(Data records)
/-- A region or chip error (R463): its source, its event, the stop of the operation concerned and the test that follows. -/
def State.chipError (s : State) (p : Part) (h : Option HerdId) (line : BitVec 6) : State :=
  match p with
  | .rowPort r k => ((s.hardError p stHwMesh h.toList).edge (r.val + 1) (97 + k.val)).stopFor h stHwMesh
  | .blockChan b => ((s.hardError p stHwMesh h.toList).edge (regionOf b + 1) 107).stopFor h stHwMesh
  | .csRow _ _ _ => s.storeError p h
  | .hbmLine pg => s.hbmLineError (linOf (4096 * pg.toNat + 64 * line.toNat)) h
  | .hbmPhy k => ((s.errEvt stHwHbm p h.toList none 0 (stHwHbm.setWidth 8)).edge 0 (8 + k.val)).stopOp h stHwHbm
  | .hostLink => ({ s with aer := s.aer ||| BitVec.ofNat 32 (2 ^ aerLink) } : State).icNote
  | .rcRow r _ =>
    let hs := (h.toList ++ (s.herdsIn r).filter fun k => (s.herd k).run.isSome).eraseDups
    let s := (s.herdsIn r).foldl (fun s k => s.stopHere k stHwRegion 0) (s.hardError p stHwRegion hs)
    { s with repair := { s.repair with restarts := s.repair.restarts.set false r.val true } }.icNote
  | .hubChan => s.hubError h
  | .engine e =>
    let s := s.errEvt stHwEngine p h.toList none 0 (stHwEngine.setWidth 8)
    let s := s.edge 0 (if e = 6 then 27 else if e = 7 then 28 else 21 + e.toNat)
    if e = 6 then s.copyEngineFault h else s.stopFor h stHwEngine
  | .nyaNode w l n => (s.badNode w false l n).stopFor h stUnverifiable
  | .nyaRoot w => (s.badNode w true 0 0).stopFor h stUnverifiable
  | _ => s
/-- The parts whose uncorrectable errors arise at region or chip level. -/
def chipPart : Part → Bool
  | .rowPort _ _ => true
  | .blockChan _ => true
  | .csRow _ r _ => r.toNat < 2048
  | .hbmLine _ => true
  | .hbmPhy _ => true
  | .hostLink => true
  | .rcRow _ _ => true
  | .hubChan => true
  | .engine _ => true
  | .nyaNode _ _ _ => true
  | .nyaRoot _ => true
  | _ => false
/-- A channel keeps the Offer that stalled until its test has ended (Table 01.3, R468). -/
def State.stallOn (s : State) (p : Part) : State :=
  { s with repair := { s.repair with stalled := s.repair.stalled ++ [p] } }
/-- A stalled channel (R43): an error of the level that owns it, with status `HW_STALL`. -/
def State.stallError (s : State) (p : Part) (h : Option HerdId) : State :=
  match p with
  | .rowPort r k => ((s.hardError p stHwStall h.toList).edge (r.val + 1) (97 + k.val)).stopFor h stHwStall
  | .hubChan => ((s.hardError p stHwStall h.toList).edge 0 5).stopOp h stHwStall
  | p => s.faultBlock p stHwStall
/-- The parts with a correcting code (Table 16.10), and whether a self-test follows (Table 16.11). -/
def correctable : Part → Option Bool
  | .scratchRow _ _ _ => some true
  | .seqRow _ _ => some true
  | .cell _ _ => some true
  | .vcell _ _ => some true
  | .csRow _ r _ => if r.toNat < 2048 then some true else none
  | .hbmLine _ => some true
  | .rcRow _ _ => some true
  | .nyaNode _ _ _ => some false
  | .tahrMem => some false
  | _ => none
/-- CORRECTABLE_ERROR (R467): counted, reported, and followed by a transparent test. -/
def execCorrectableError (p : Part) (s : State) : Out :=
  match correctable p with
  | none => .next s
  | some test => s.ifOnly true fun s =>
    let hs := (s.partHerd p).toList
    let s := { s with repair := { s.repair with ceCount := satAdd s.repair.ceCount 1 } }.errEvt 0x0064 p hs none 0 0
    let s := match p with
      | .csRow _ _ _ => s.edge 0 7
      | .hbmLine pg => s.edge 0 (8 + pg.toNat % 12)
      | .rcRow r _ => s.edge (r.val + 1) 110
      | .tahrMem => s.edge 0 50
      | _ => s
    if test then s.addTest p 0 hs else s

/-! ## Verdicts (R468, R469, R471) -/

/-- The contents of a row are lost by this test: an uncorrectable error in scratch or central store (R471). -/
def Test.loses (t : Test) : Bool :=
  t.status != 0 && (match t.part with | .scratchRow _ _ _ => true | .csRow _ _ _ => true | _ => false)
/-- A lost row is left zero. A row of the Noun table or the Clause store takes with it the entries and the verb words that it holds:
a block issues nothing from the first lost word on (DESIGN CHOICE, log entry 155). -/
def State.zeroRow (s : State) (p : Part) : State :=
  match p with
  | .seqRow b r => s.modBlock b fun x =>
      { x with nouns := (Config.seqRowNouns r).foldl (fun t e => t.set {} e {}) x.nouns
               clause := x.clause.take ((Config.seqRowWords r).foldl min x.clause.length) }
  | p => (rowRanges p).foldl (fun s r => s.wipe r.1 r.2) s
/-- A fenced block returns to service once none of its tests and records is left. -/
def State.unfence (s : State) (p : Part) : State :=
  match partBlock p with
  | none => s
  | some b =>
    let mine := fun q => partBlock q == some b
    if s.repair.tests.any (fun t => mine t.part) || s.repair.records.any (fun r => mine r.part) then s
    else s.modBlock b fun x => { x with fenced := false, fault := 0 }
/-- The table key under which spare rows of a bank are counted. -/
def rowKey : Part → Nat
  | .scratchRow b k _ => b.val * 16 + k.toNat
  | .csRow k _ _ => 10000 + k.toNat
  | .rcRow r _ => 20000 + r.val
  | _ => 30000
/-- What retires a block: a free corner takes it, or its group is retired (R15, R18). -/
def State.retireBlock (s : State) (b : BlockId) : RecordKind :=
  if s.repair.cornersUsed.get 0 (regionOf b) < 4 then .blockMoved else .groupRetired
/-- The action of a lasting verdict (Table 16.11). -/
def State.lastingKind (s : State) (p : Part) : RecordKind :=
  let used := s.repair.rows.get 0 (rowKey p)
  match p with
  | .scratchRow b _ _ => if used < 4 then .row else s.retireBlock b
  | .seqRow b _ => s.retireBlock b
  | .cell b _ => if s.repair.cellMoved.get 0 b.val = 0 then .cellMoved else s.retireBlock b
  | .vcell b _ => s.retireBlock b
  | .blockChan b => s.retireBlock b
  | .rowPort _ _ => .groupRetired
  | .csRow _ _ _ => if used < 32 then .row else .lotRetired
  | .hbmLine pg =>
    if (s.hbm.get {} (pg.toNat % 12)).repaired.toNat < min 255 (Config.pprRows (pg.toNat % 12)) then .row else .pageFenced
  | .rcRow _ _ => if used < 8 then .row else .groupRetired
  | _ => .none
/-- The error source that a verdict's test raises: a region's test is complete. -/
def State.testDone (s : State) (p : Part) : State :=
  match partRegion p with | some r => s.edge (r + 1) 108 | none => s
/-- A transient verdict: the part returns to service. -/
def State.transientVerdict (s : State) (t : Test) : State :=
  let l := (s.repair.transient.filter fun e => e.1 != t.part) ++ [(t.part, s.tb.now)]
  let s : State := { s with repair := { s.repair with transient := l } }
  let s := s.errEvt 0x0060 t.part t.herds none 1 t.status
  let s := if t.loses then (s.zeroRow t.part).errEvt 0x0063 t.part t.herds none 1 t.status else s
  (s.unfence t.part).icNote
/-- A lasting verdict: its action waits for Tahr's record; a hub channel's is a unit fault at once (R470). -/
def State.lastingVerdict (s : State) (t : Test) : State :=
  let s := if t.loses then s.zeroRow t.part else s
  match t.part with
  | .hubChan =>
    ((s.errEvt 0x0060 t.part (t.herds ++ s.runningHerds).eraseDups none 2 t.status).edge 0 5).unitFaultNow
  | .lane _ => s.errEvt 0x0060 t.part t.herds none 2 t.status
  | p =>
    let r : MramRecord := { part := p, kind := s.lastingKind p, status := t.status, herds := t.herds, lost := t.loses }
    let s : State := { s with repair := { s.repair with records := s.repair.records ++ [r] } }
    s.icNote
/-- A part was judged transient within the last REPEAT_MS (R469). -/
def State.repeated (s : State) (p : Part) : Bool := s.repair.transient.any fun e => e.1 == p && s.recent e.2
/-- The verdict of a test (R469). -/
def State.verdict (s : State) (t : Test) (pass : Bool) : State :=
  let ok := pass && !t.again && !s.repeated t.part
  let s : State :=
    { s with repair := { s.repair with tests := s.repair.tests.erase t, stalled := s.repair.stalled.filter (· != t.part) } }
  let s := if ok then s.transientVerdict t else s.lastingVerdict t
  let s := match t.part with | .lane n => s.laneVerdict n ok | _ => s
  s.testDone t.part
/-- The test of a part that can end now: tests of one block run one after another. -/
def State.dueTest (s : State) (p : Part) : Option Test :=
  match s.repair.tests.find? fun t => t.part == p with
  | none => none
  | some t =>
    let rival := match partBlock p with
      | some b => s.repair.tests.find? fun u => partBlock u.part == some b
      | none => some t
    if rival == some t then some t else none
/-- SELF_TEST_VERDICT (R468, R469): the test of `p` ends. -/
def execSelfTestVerdict (p : Part) (pass : Bool) (s : State) : Out :=
  match s.dueTest p with
  | some t => s.ifOnly true fun s => s.verdict t pass
  | none => .next s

◆ Problem ◆
Go through the entries above and report every line in which the word "eraseDups" appears.

◆ The answer ◆
    let hs := (h.toList ++ (s.herdsIn r).filter fun k => (s.herd k).run.isSome).eraseDups
    ((s.errEvt 0x0060 t.part (t.herds ++ s.runningHerds).eraseDups none 2 t.status).edge 0 5).unitFaultNow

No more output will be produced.